* Work to be completed *
Return verbatim every line from the first line of the data below to the line that contains "SUPPORT. Tests: an", inclusive, and no further.

════

-- ==== Sys2Proof/Tests/Slice0.lean ====
section
/-!
SUPPORT. Tests: an ill-formed command for each check of WellFormed, the worked cases of the spec, sample states, and for every statement
a state that meets its conditions. Every expected result stands in the spec at the place that the docstring names.
-/

namespace Sys2Proof.Tests

open Sys2Proof Sys2Proof.Machine
set_option Elab.async false
set_option linter.all false

/-! ### Ill-formed commands -/

/-- No time passed. -/
def t0 : Span := { ang := 0, lf := 0 }

theorem test_wf_span : (Instr.por { t0 with tclk := [(1, 0), (1, 0), (1, 0), (1, 0), (1, 0)] }).wf = false := by decide
theorem test_wf_good : (Instr.por t0).wf = true ∧ (Instr.ping t0 7 []).wf = true := by decide
theorem test_wf_frameLength : (Instr.ping t0 7 (List.replicate 5 0)).wf = false := by decide
theorem test_wf_badOpcode : (Instr.badOpcode t0 7 0x10 []).wf = false := by decide
theorem test_wf_ignoredFrame :
    (Instr.ignoredFrame t0 { ident := 0x100, ext := false, fd := true, remote := false, bytes := List.replicate 9 0 }).wf = false := by decide
theorem test_wf_registerWrite : (Instr.registerWrite t0 .link 0x40002 0).wf = false := by decide
theorem test_wf_nandOpComplete : (Instr.nandOpComplete t0 false [0, 0, 0, 0, 0]).wf = false := by decide
theorem test_wf_toothEdge : (Instr.toothEdge t0 0 false .unknown 0).wf = false := by decide
theorem test_wf_adcSelftestDone :
    (Instr.adcSelftestDone t0 .adcA { low := [], mid := List.replicate 64 0, high := List.replicate 64 0, vdd5 := 0, vio := 0, vaon := 0, refer := 0 }).wf = false := by decide
theorem test_wf_calibrationPassDone : (Instr.calibrationPassDone t0 .adcA [0] [0] []).wf = false := by decide
theorem test_wf_comparator :
    (Instr.comparatorEnter t0 0 []).wf = false ∧ (Instr.comparatorLeave t0 0 []).wf = false ∧
    (Instr.comparatorReady t0 0 (List.replicate 17 0)).wf = false := by decide
theorem test_wf_recordWrite : (Instr.recordWrite t0 3 0 1 []).wf = false := by decide
theorem test_wf_curd : (Instr.curdDone t0 0 0 false [0, 0, 0] 0).wf = false ∧ (Instr.standbyCurd t0 0 0 false []).wf = false := by decide
theorem test_wf_idAttempt :
    (Instr.idAttemptDone t0 { nack := false, bytes := List.replicate 10 0, again := [] }).wf = false := by decide
theorem test_wf_rindInput : (Instr.rindInputChange t0 [(0, .high), (0, .low)] none).wf = false := by decide
theorem test_wf_extest : (Instr.extestUpdate t0 [(3, true), (3, false)]).wf = false := by decide
/-- The opcode table gives its rows no bits, so no word spells a command. -/
theorem test_decode_none : decodeTableWord 8 0x01 = none := by decide

/-! ### Worked cases of the spec -/

/-- R93: the CRC-32 of the string 123456789. -/
theorem test_crc32 : crc32 [0x31, 0x32, 0x33, 0x34, 0x35, 0x36, 0x37, 0x38, 0x39] = 0xCBF43926 := by decide +kernel
/-- R467: the CRC-8 of the string 123456789. -/
theorem test_crc8 : crc8 [0x31, 0x32, 0x33, 0x34, 0x35, 0x36, 0x37, 0x38, 0x39] = 0xF7 := by decide +kernel
/-- A phase-current reading (10_converters.md): DATA 0x1FCE, OVR 0. -/
theorem test_phaseCurrent : (correct 41000 2400 3146 0x3 0xFD71FFEC false).data = 0x1FCE ∧ (correct 41000 2400 3146 0x3 0xFD71FFEC false).ovr = false := by
  decide +kernel
/-- The same reading with PREC 2 (10_converters.md): 509. -/
theorem test_phaseCurrent12 : (correct 41000 2400 3146 0x23 0xFD71FFEC false).data = 0x01FD := by decide +kernel
/-- A curb strike (15_fusion.md): the element 81 and the confidence 53,713. -/
theorem test_requant :
    requant { op := 1, act := 0, in0 := 0, in1 := 0, out := 0, w := 0, b := 0, mul := 1518500250, shift := 38, k := 0, stride := 0, zeros := true }
      (-20) 18350 = 81 := by decide +kernel
theorem test_confidence : confidence [0, 81] 1 = 53713 := by decide


/-! ### Sample states -/

/-- Some register words of a state set, in order. -/
def withRegs (s : State) (l : List (Nat × Word)) : State := l.foldl (fun s p => s.setReg p.1 p.2) s

/-- The moment of a state, with no time passed. -/
def now (s : State) : State := s.elapse { ang := 0, lf := 0 }

/-- RUN: the image is loaded, every domain is ready, the link is online and nothing waits. -/
def stRun : State :=
  { State.reset with
    power := { phase := .run, domRdy := 0x3FFF, vdd5Ok := true }, boot := { stage := .loaded, loaded := true }
    link := { can := .errorActive }, life := { state := .factory }, now := 200000000, lf := 20000 }
def stStartup : State := { stRun with power := { stRun.power with phase := .startup } }

/-! Power and resets. -/
def stWaking : State := { stRun with power := { phase := .waking } }
def stCrystalEarly : State := { stRun with power := { stRun.power with porLf := 10000 } }
def stWakeLost : State := { stRun with power := { phase := .waking, pllTries := 3 } }
def stWaking5 : State := { stRun with power := { phase := .waking, vdd5Ok := true } }
def stWakingMainoff : State := (stWaking.setReg 0x110008 2).setReg 0x10040 0xFFFFFFFF
def stWakingSoon : State := { stWakingMainoff with power := { stWakingMainoff.power with wakeAt := 20000 } }
def stShipping : State := { stRun with power := { phase := .shipping, shipoff := true } }
def stResetPend : State := { stRun with link := { stRun.link with resetPend := true } }
def stTransition : State := { stRun with life := { state := .factory, transition := some { dest := .scrap, at_ := 0 } } }
def stRstLow : State := { State.reset with power := { rstLow := true } }
def stRstLow5 : State := { State.reset with power := { rstLow := true, vdd5Ok := true } }
def stVioLow : State := { stRun with power := { stRun.power with vioOk := false, vioReady := false } }
def stLfLost : State := { stRun with power := { stRun.power with lfNoReturn := true } }
def stRunLate : State := { stRun with lf := 40000 }
def stXtal : State := { stRun with power := { stRun.power with lfXtal := true } }
def stPd4Off : State := ({ stRun with power := { stRun.power with domRdy := 0x3FEF } }).setReg 0x11000C 0x3FFF
def stTurning : State := { stRun with wheels := stRun.wheels.set 0 { sync := .seek, standstill := false } }
def stAutosby : State := { (stRun.setReg 0x110008 0x0110) with now := 1000000000 }
def stEntry (k : Nat) : State :=
  { stRun with power := { stRun.power with entry := some { kind := .standby, step := k, announced := true, noticeNum := 9 } } }
def stAutosbyEntry : State := { stAutosby with power := (stEntry 5).power }
def stEntry3 : State := { stRun with power := { stRun.power with entry := some { kind := .standby, step := 3 } }, now := 1000000000 }
def stEntry5 : State := { stRun with power := { stRun.power with entry := some { kind := .standby, step := 5 } } }
def stShip5 : State := { stRun with power := { stRun.power with entry := some { kind := .ship, step := 5 } } }
def stEntryAbort : State := { stRun with power := { stRun.power with entry := some { kind := .standby, step := 6, aborting := 8 } } }
def stStandby : State := { stRun with power := { phase := .standby } }
def stStandbyRind : State := { stRun with power := { phase := .standby, wakeReq := 1 } }
def stEntryRind : State := { stRun with power := { stRun.power with entry := some { kind := .standby, step := 6 }, wakeReq := 1 } }

/-! The link. -/
def stCached (op : Nat) : State := { stRun with link := { stRun.link with cache := some { seq := 7, op := op, frame := [0x02] } } }
def stFull : State :=
  { stRun with link := { stRun.link with
      ring := List.replicate 31 { num := 1, code := 2, time := 0, payload := [] } ++ [{ num := 9, code := 0x19, time := 0, payload := [] }] } }
def stNoticed : State := { stRun with link := { stRun.link with ring := [{ num := 1, code := 2, time := 0, payload := [] }] } }
def stSent : State := { stRun with link := { stRun.link with ring := [{ num := 1, code := 2, time := 0, payload := [], sent := true, queued := false }] } }
def stSentLate (n : Nat) : State := { stSent with link := { stSent.link with retry := n }, now := 1000000000 }
def stBusOff : State := { stRun with link := { can := .busOff } }
def stIntegrating : State := { stRun with link := {} }
def stSettings : State := { stRun with link := { stRun.link with settingsPend := true } }

/-! Transactions. -/
def stOpened : State := { stRun with cfg := { state := .opened, num := 1, nextNum := 2 } }
def stOpenedBad : State := { stOpened with cfg := { stOpened.cfg with shadow := [(0xE0010, 0)] } }
def stArmed : State := { stRun with cfg := { state := .armed, num := 1 } }
def stStaged : State := { stOpened with cfg := { stOpened.cfg with staged := true } }
def stCrossing : State := { stRun with power := { stRun.power with lfPwr := [{ addr := 0x110018, value := 8 }] } }
def stArmedCtrl : State := { stArmed with cfg := { stArmed.cfg with shadow := [(0x20008, 0x0505)] } }
def stArmedBad : State := { stArmed with cfg := { stArmed.cfg with shadow := [(0xE0010, 0)] } }
def stArmedLate : State := { stArmed with now := 2000000000 }
def stStagingLate : State := { stRun with cfg := { state := .staging, num := 1 }, now := 2000000000 }
def stWaitBad : State := { stArmedBad with cfg := { stArmedBad.cfg with dmaWait := some 0 } }
def stWaitGood : State := { stArmed with cfg := { stArmed.cfg with dmaWait := some 0 } }

/-! Updates, records and the log. -/
def stNand : State :=
  withRegs { stRun with nand := { present := true, page := 2048, ppb := 64, blocks := 1024 }, cave := { mode := .mounted } } [(0xA0020, 0x00400040)]
def stUpdate : State := { stNand with cave := { stNand.cave with imgUpd := some { slot := 1, gen := 2, len := 256, count := 1 } } }
def stUpdateAll : State :=
  { stNand with cave := { stNand.cave with
      imgUpd := some { slot := 1, gen := 2, len := 256, count := 1, got := 256, used := [1], buf := [1, 2] } } }
def stMounting : State := { stNand with cave := { mode := .mounting }, health := { writeAt := 0 } }
def stRecord : State := { stNand with bat := { session := some { index := 3 } } }
def stRecordBytes : List Byte := (((now stRecord).served.cachedRecord 3).getD ([], stRecord)).1
def stLogged : State := { stNand with cave := { stNand.cave with logCur := [{ num := 4, mount := 1, time := 9, src := 3, payload := [1, 2] }] } }
def stRecordAfter : State := (((now stRecord).served.cachedRecord 3).getD ([], stRecord)).2

/-! DMA. -/
def withCh (s : State) (c : DmaCh) : State := s.setCh 2 c
/-- Channel 2 enabled over program words 0 to 15, with one word at its entry point. -/
def stDmaIdle : State := withRegs stRun [(0x90100, 0x80000000), (0x90104, 0x000F0000), (0x90800, 1)]
def stDmaRun (w : Word) : State := withCh (stDmaIdle.setReg 0x200000 w) { state := .run }
def stDmaHalted : State := withCh stDmaIdle { state := .halted, tries := 3 }
def stSignalled : State := withCh stDmaIdle { state := .wait, sig := 3, sigSpec := 1, level := 9 }
def stLevelled : State := withCh stDmaIdle { level := 8, lvl := some { cyc := 100000000, was := 3, up := 9, down := 1 } }
def stDmaSuspended : State := withCh stDmaIdle { state := .suspended, tries := 3 }
def stDmaLfWrite : State := { withCh stDmaIdle { state := .run, parked := true } with power := { stDmaIdle.power with lfAon := [{ addr := 0xD0000, value := 0, chan := some 2 }] } }
def stEntry3Parked : State := { stDmaLfWrite with power := { stDmaLfWrite.power with entry := some { kind := .standby, step := 3 } }, now := 1000000000 }
def stLevelledBefore : State := withCh stDmaIdle { level := 8, lvl := some { cyc := 5, was := 3, up := 9, down := 1 } }
def stDmaLoop (k : Nat) : State := withCh (stDmaIdle.setReg 0x200000 0x30000000) { state := .run, loops := [{ body := 4, left := some k }] }
def stDmaSig : State := withCh (stDmaIdle.setReg 0x200000 0x40000001) { state := .run, sig := 3, sigSpec := 2 }
def stDmaMet : State := withCh stDmaIdle { state := .wait, met := some true }
def stDmaWork (w : BeatWork) : State :=
  withCh (withRegs stDmaIdle [(0x200000, 0x1A000004), (0x200004, 0x800100), (0x200008, 0x800200)]) { state := .run, work := w }
def stDmaRead : State := stDmaWork (.move { src := 0x800100, dst := 0x800200 })
def stDmaWrite : State := stDmaWork (.move { got := 4, nr := 1, dst := 0x800200, src := 0x800100, hold := [1, 2, 3, 4] })
def stDmaPartial : State := withRegs stDmaRead [(0x200000, 0x1AC00003), (0x90100, 0x80010000)]
def stDmaSet : State := stDmaWork (.set 0x800010 0x11223344)
def stDmaUnmapped : State := (stDmaWork (.move { src := 0x100, dst := 0x800200 })).setReg 0x90800 0x80001000
def stArmedDma : State := { stDmaRun 0 with cfg := { state := .armed, num := 1, shadow := [(0x200000, 0x20000000)] } }
def stArmedDmaWait : State := { stArmedDma with cfg := { stArmedDma.cfg with dmaWait := some 200000000 } }
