-- ==== Sys2Proof/Decode.lean ====
section
/-! DEFINITION. Decoding the words of spec/opcode_table.json. The part has no instruction words: no row of the table gives a
bit, so no word spells a command (log entry 11). -/

namespace Sys2Proof

/-- The command that a word of `nbits` bits spells by the table: none, since no row of the table gives bits. -/
def decodeTableWord (_nbits _w : Nat) : Option Instr := none

end Sys2Proof
end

════

* Solution to the exercise *
-- ==== Sys2Proof/Tests/Slice0.lean ====
section
/-!
SUPPORT. Tests: an ill-formed command for each check of WellFormed, the worked cases of the spec, sample states, and for every statement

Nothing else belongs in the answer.